NCT number NCT04339036
Other study ID # 833304
Secondary ID
Status Recruiting
Phase Phase 2
First received
Last updated
Start date October 7, 2021
Est. completion date May 1, 2026

Study information

Verified date December 2023
Source Abramson Cancer Center at Penn Medicine
Contact Michael Soulen, MD
Phone 855-216-0098
Email michael.soulen@pennmedicine.upenn.edu
Is FDA regulated No
Health authority
Study type Interventional

Clinical Trial Summary

This is a Phase 2 evaluation of hepatic-progression free survival among patients with Grade 2 liver-dominant NET metastases undergoing combination therapy with CapTem and Y90 radioembolization.The hypothesis is to confirm safety and to assess if disease control is improved relative to expectation from either therapy alone.


Description:

Patients with liver-dominant Grade 2 NET metastases from any primary will start CapTem and undergo simulation angiography for radioembolization planning during the first cycle.

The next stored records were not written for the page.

-- ==== Sys2Proof/Tests/Slice0.lean ====
section
/-! SUPPORT. Tests: what is ill-formed is refused, and for every statement with hypotheses states and operands that meet
them, clause by clause, with what the command then does as the spec's rules give it. -/

set_option maxRecDepth 100000
set_option Elab.async false

namespace Sys2Proof.Tests
open Machine

/-- A state with changes made to it. -/
def but (s : State) (us : List Upd) : State := us.foldl (fun s u => u.apply s) s

/-- The state changes make of the reset state. -/
def st (us : List Upd) : State := but State.reset us

/-- The next state of an outcome. -/
def nx : Host.Outcome State Fault Refusal → State
  | .next s => s
  | _ => State.reset

/-- A command packet without operands, of queue `q`. -/
def cm (q p0 : Nat) : Cmd := ⟨q, 0, 0, 0x11, 0, 0, 0, p0, 0, 0, 0, []⟩

/-! ## What is ill-formed is refused -/

theorem test_illFormed_instruction_fields :
    [Instr.add 768 1 2 3 0, .add 1 32 2 3 0, .add 1 1 32 3 0, .add 1 1 2 32 0, .add 1 1 2 3 32, .addi 1 1 2 0x4000 0,
      .addi 1 1 2 0 4, .slli 1 1 2 64 0, .slli 1 1 2 0 256, .movi 1 1 4 0 0, .movi 1 1 0 0x10000 0, .movi 1 1 0 0 8,
      .bkld 1 8 0 0, .bkld 1 0 0 0x20000, .crd 1 0 0x4000 0, .ld 1 0 8 0, .ld 1 0 0 0x40000, .ldx 1 0 0 0x10000,
      .cpx 1 0 0 4 0, .cpx 1 0 0 0 0x4000, .bc 1 32 0, .bc 1 0 0x200000, .jr 1 0 0x400, .setev 1 0 32 0,
      .abandon 1 2 0, .eret 1 0x1000000, .fxBitmap 1 0 0 32 0, .fxBitmap 1 0 0 0 32, .rep 1 false false 0 0x10000 0 .other none,
      .rep 1 false false 0 0 0 (.sdx 32 0 0) none].all (wellFormed · = false) = true := by decide +kernel

theorem test_illFormed_unit_operands :
    [Instr.frameReceive 8 [] .none, .pauseStorm 0 3, .pfcFrameReceive 0 256 [], .pauseExpire 0 (some 8),
      .pauseFrameReceive 0 65536, .nakRepeat 0x100000000, .messageHandOver (.unseq 8), .walkComplete 4 0, .tokenArrive 4,
      .contextPark 0x1000000, .parkTimeout 0x1000000, .dispatch 64, .messageRelease 4, .threadFault 1 8,
      .threadRelease .tenik 96 1, .threadRelease .tenik 0 8, .debugHalt .tenik 0 256, .dbgDataRead (.thread 768) 0,
      .registerWrite (.remote 0 4096) 0 0xFF 0, .registerWrite (.host (some 0x100000)) 0 0xFF 0,
      .registerWrite .tenik 0 256 0, .registerWrite .tenik 0x4000000 0xFF 0, .commitSafePoint (.ethN 8),
      .helperGrant 12 .fx, .helperComplete 0 6, .poolPortAlloc 0 0 64 0, .poolPortAlloc 0 0 0 16, .tableLookup 16,
      .tableMove 0 4, .teCmdRead .tenik 0 0 64, .dramCommandGrant 8 [], .refresh 0 4, .patrolScrub 8 [],
      .dimmSensorRead 0 2 none, .watchdogBite 6 0 0, .watchdogBite 0 256 0, .watchdogBite 0 0 157,
      .channelTailTimeout 4096, .bar4Write none 0x400000000 [] false, .bar4Atomicop none 0 .swap 2 0 0,
      .bar2Request none 0x400000 0xFF none, .queueEnable .tenik 80, .queueErr 0 8, .termLoadComplete 4,
      .classResetPoint 64, .tableDeleteComplete 64, .fenceComplete 16 0, .diagRunComplete 0x100000000,
      .ringLinkChange 2 true, .remoteWindowAccess 0 0 4096 0 8 none, .remoteWindowAccess 0 0 0 0x4000000 8 none,
      .remoteWindowAccess 0 0 0 0 2 none, .faultAutoAck 157, .perstDeassert 4 0 false false true,
      .perstDeassert 0 4 false false true, .streetRungExit 12, .thermWarn 0 16, .pcieLinkChange 5 4, .pcieLinkChange 1 17,
      .regacc 0x4000000 false false 0 0, .regacc 0 false false 32 0].all (wellFormed · = false) = true := by decide +kernel

theorem test_illFormed_carriers :
    [Instr.trap 9 0 0 (some (2 ^ 32)), .nop (cm 0 0) (some 0x10000), .bypass 0x20, .bypass 256, .sbPart (.read false) (some 5),
      .sbPart (.write [256]) none, .sbMode (.write [256]), .extest [.ddr 8 .actN], .samplePreload [.ddr 0 (.dq 72)],
      .faultReport (some (.linkFault 2)), .faultReport (some (.stateUncorr 1 0)), .faultReport (some (.logic 2 72))].all
      (wellFormed · = false) = true := by decide +kernel

theorem test_illFormed_packets :
    [{ cm 80 0 with tag := 0 }, { cm 0 0 with flags := 0x10000 }, { cm 0 0 with len := 0x100000000 },
      { cm 0 0 with replyAddr := 2 ^ 64 }, { cm 0 0 with replyMax := 0x100000000 }, { cm 0 0 with rsv := 0x100000000 },
      cm 0 (2 ^ 64), { cm 0 0 with p1 := 2 ^ 64 }, { cm 0 0 with p2 := 2 ^ 64 }, { cm 0 0 with p3 := 2 ^ 64 },
      { cm 0 0 with payload := [1] }].all (fun c => wellFormed (.nop c none) = false) = true := by decide +kernel

theorem test_wellFormed_terms :
    [Instr.add 767 31 31 31 31, .ld 0 0 7 0x3FFFF, .nop { cm 79 (2 ^ 64 - 1) with len := 1, payload := [1] } none,
      .tapReset, .fenceComplete 15 0, .commitSafePoint .pg, .trap 9 0 0 (some 0xF0000000), .bypass 0xFF, .sbPart (.read true) (some 6),
      .extest [.ddr 7 (.dq 71), .errN], .faultReport (some (.stateUncorr 2 0))].all wellFormed = true := by decide +kernel

/-! ## The Q core -/

/-- A device in SERVICE. -/
def svc : State := st [.regs Reg.DEV_MODE 3]

/-- A thread that runs at P0. -/
def p0 : Thread := { Thread.zero with state := .running }

/-- Thread 9 runs at P0, with G1 = 5, G2 = 7, G3 = -8, G4 = 0x40 and G5 = 0x41. -/
def core1 : State := but svc [.threads 9 { p0 with g := [(1, 5), (2, 7), (3, 0xFFFFFFFFFFFFFFF8), (4, 0x40), (5, 0x41)] }]

/-- What G7 of thread 9 holds after an instruction. -/
def g7 (s : State) (c : Instr) : Word := ((nx (exec c s)).thread 9).gr 7

theorem test_aluInstructions : core1.canIssue 9 = true ∧
    ([Instr.add 9 7 1 2 0, .sub 9 7 1 2 0, .and 9 7 1 2 0, .or 9 7 1 2 0, .xor 9 7 1 2 0, .andn 9 7 2 1 0, .sll 9 7 1 5 0,
      .srl 9 7 3 1 0, .sra 9 7 3 1 0, .ror 9 7 1 5 0, .mul 9 7 3 2 0, .mulhu 9 7 3 2 0, .mulhs 9 7 3 2 0, .minu 9 7 1 3 0,
      .maxu 9 7 1 3 0, .mins 9 7 1 3 0, .maxs 9 7 1 3 0, .sextb 9 7 3 0 0, .sexth 9 7 4 0 0, .sextw 9 7 3 0 0,
      .clz 9 7 1 0 0, .popc 9 7 3 0 0, .bswap 9 7 1 0 0, .selz 9 7 1 2 0].map (g7 core1)) =
    [12, 0xFFFFFFFFFFFFFFFE, 5, 7, 2, 2, 10, 0x07FFFFFFFFFFFFFF, 0xFFFFFFFFFFFFFFFF, 0x8000000000000002,
      0xFFFFFFFFFFFFFFC8, 6, 0xFFFFFFFFFFFFFFFF, 5, 0xFFFFFFFFFFFFFFF8, 0xFFFFFFFFFFFFFFF8, 5, 0xFFFFFFFFFFFFFFF8,
      0x40, 0xFFFFFFFFFFFFFFF8, 61, 61, 0x0500000000000000, 7] := by decide +kernel

theorem test_immediates_and_compares : core1.canIssue 9 = true ∧
    ([Instr.addi 9 7 1 0x3FFF 0, .andi 9 7 3 0x3FFF 0, .ori 9 7 1 0x10 0, .xori 9 7 1 1 0, .slli 9 7 1 63 0,
      .srli 9 7 3 60 0, .srai 9 7 3 60 0, .rori 9 7 1 1 0, .movi 9 7 3 0xABCD 0, .movk 9 7 0 0xABCD 0].map (g7 core1)) =
    [4, 0x3FF8, 0x15, 4, 0x8000000000000000, 15, 0xFFFFFFFFFFFFFFFF, 0x8000000000000002, 0xABCD000000000000, 0xABCD] ∧
    ([Instr.cmp 9 0 1 3 0, .tst 9 0 1 2 0, .cmpi 9 0 1 5 0].map fun c => ((nx (exec c core1)).thread 9).flags) =
    [⟨false, false, true, false⟩, ⟨false, false, false, false⟩, ⟨true, false, false, false⟩] := by decide +kernel

theorem test_immediates_refuse_reserved_bits : core1.canIssue 9 = true ∧ (core1.thread 9).inHandler = false ∧
    ([Instr.addi 9 7 1 5 1, .cmpi 9 7 1 5 0, .slli 9 7 1 63 1, .rori 9 7 1 1 255, .movi 9 7 3 0xABCD 1, .movk 9 7 0 0xABCD 7].map
      fun c => let u := (nx (exec c core1)).thread 9
        (u.tcause, u.tval, u.gr 7)) =
    [(1, 0x04E14005, 0), (1, 0x14E10005, 0), (1, 0x18E1007F, 0), (1, 0x18E1FFC1, 0), (1, 0x1CE7ABCD, 0), (1, 0x20FCABCD, 0)] := by
  decide +kernel

theorem test_g0_and_modulo : core1.canIssue 9 = true ∧ ((nx (exec (.add 9 0 1 2 0) core1)).thread 9).gr 0 = 0 ∧
    g7 core1 (.add 9 7 3 4 0) = 0x38 ∧ (nx (exec (.add 9 7 3 4 0) core1)).thread 9 =
      { (core1.thread 9) with g := (core1.thread 9).g ++ [(7, 0x38)], pc := 4 } := by decide +kernel

theorem test_registers_hold : (p0.setG 31 7).gr 31 = 7 ∧ (p0.setBank 7 9).bank 7 = 9 ∧ (p0.setG 31 7).gr 30 = 0 := by
  decide +kernel

theorem test_branches : core1.canIssue 9 = true ∧ ((core1.thread 9).gr 4).toNat % 4 = 0 ∧
    ((core1.thread 9).gr 5).toNat % 4 ≠ 0 ∧ (core1.thread 9).inHandler = false ∧
    ([Instr.bc 9 0 1, .bc 9 1 1, .bc 9 31 0x1FFFFF, .bc 9 12 2, .jr 9 4 0, .jalr 9 7 4 0, .jr 9 5 0].map fun c =>
      (((nx (exec c core1)).thread 9).pc, ((nx (exec c core1)).thread 9).gr 31, ((nx (exec c core1)).thread 9).gr 7)) =
    [(4, 0, 0), (4, 0, 0), (0xFFFFFFFFFFFC, 4, 0), (8, 0, 0), (0x40, 0, 0), (0x40, 0, 4), (0x100, 0, 0)] := by decide +kernel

If they tolerate CapTem and are not excluded from radioembolization, then TARE will be performed on Day 7 of Cycle 2, with additional TARE of Day 7 of cycle 3 or 4 as needed to treat the entire tumor burden. Patients will remain on CapTem until progression or intolerance. Primary outcome measure is hepatic progression-free survival.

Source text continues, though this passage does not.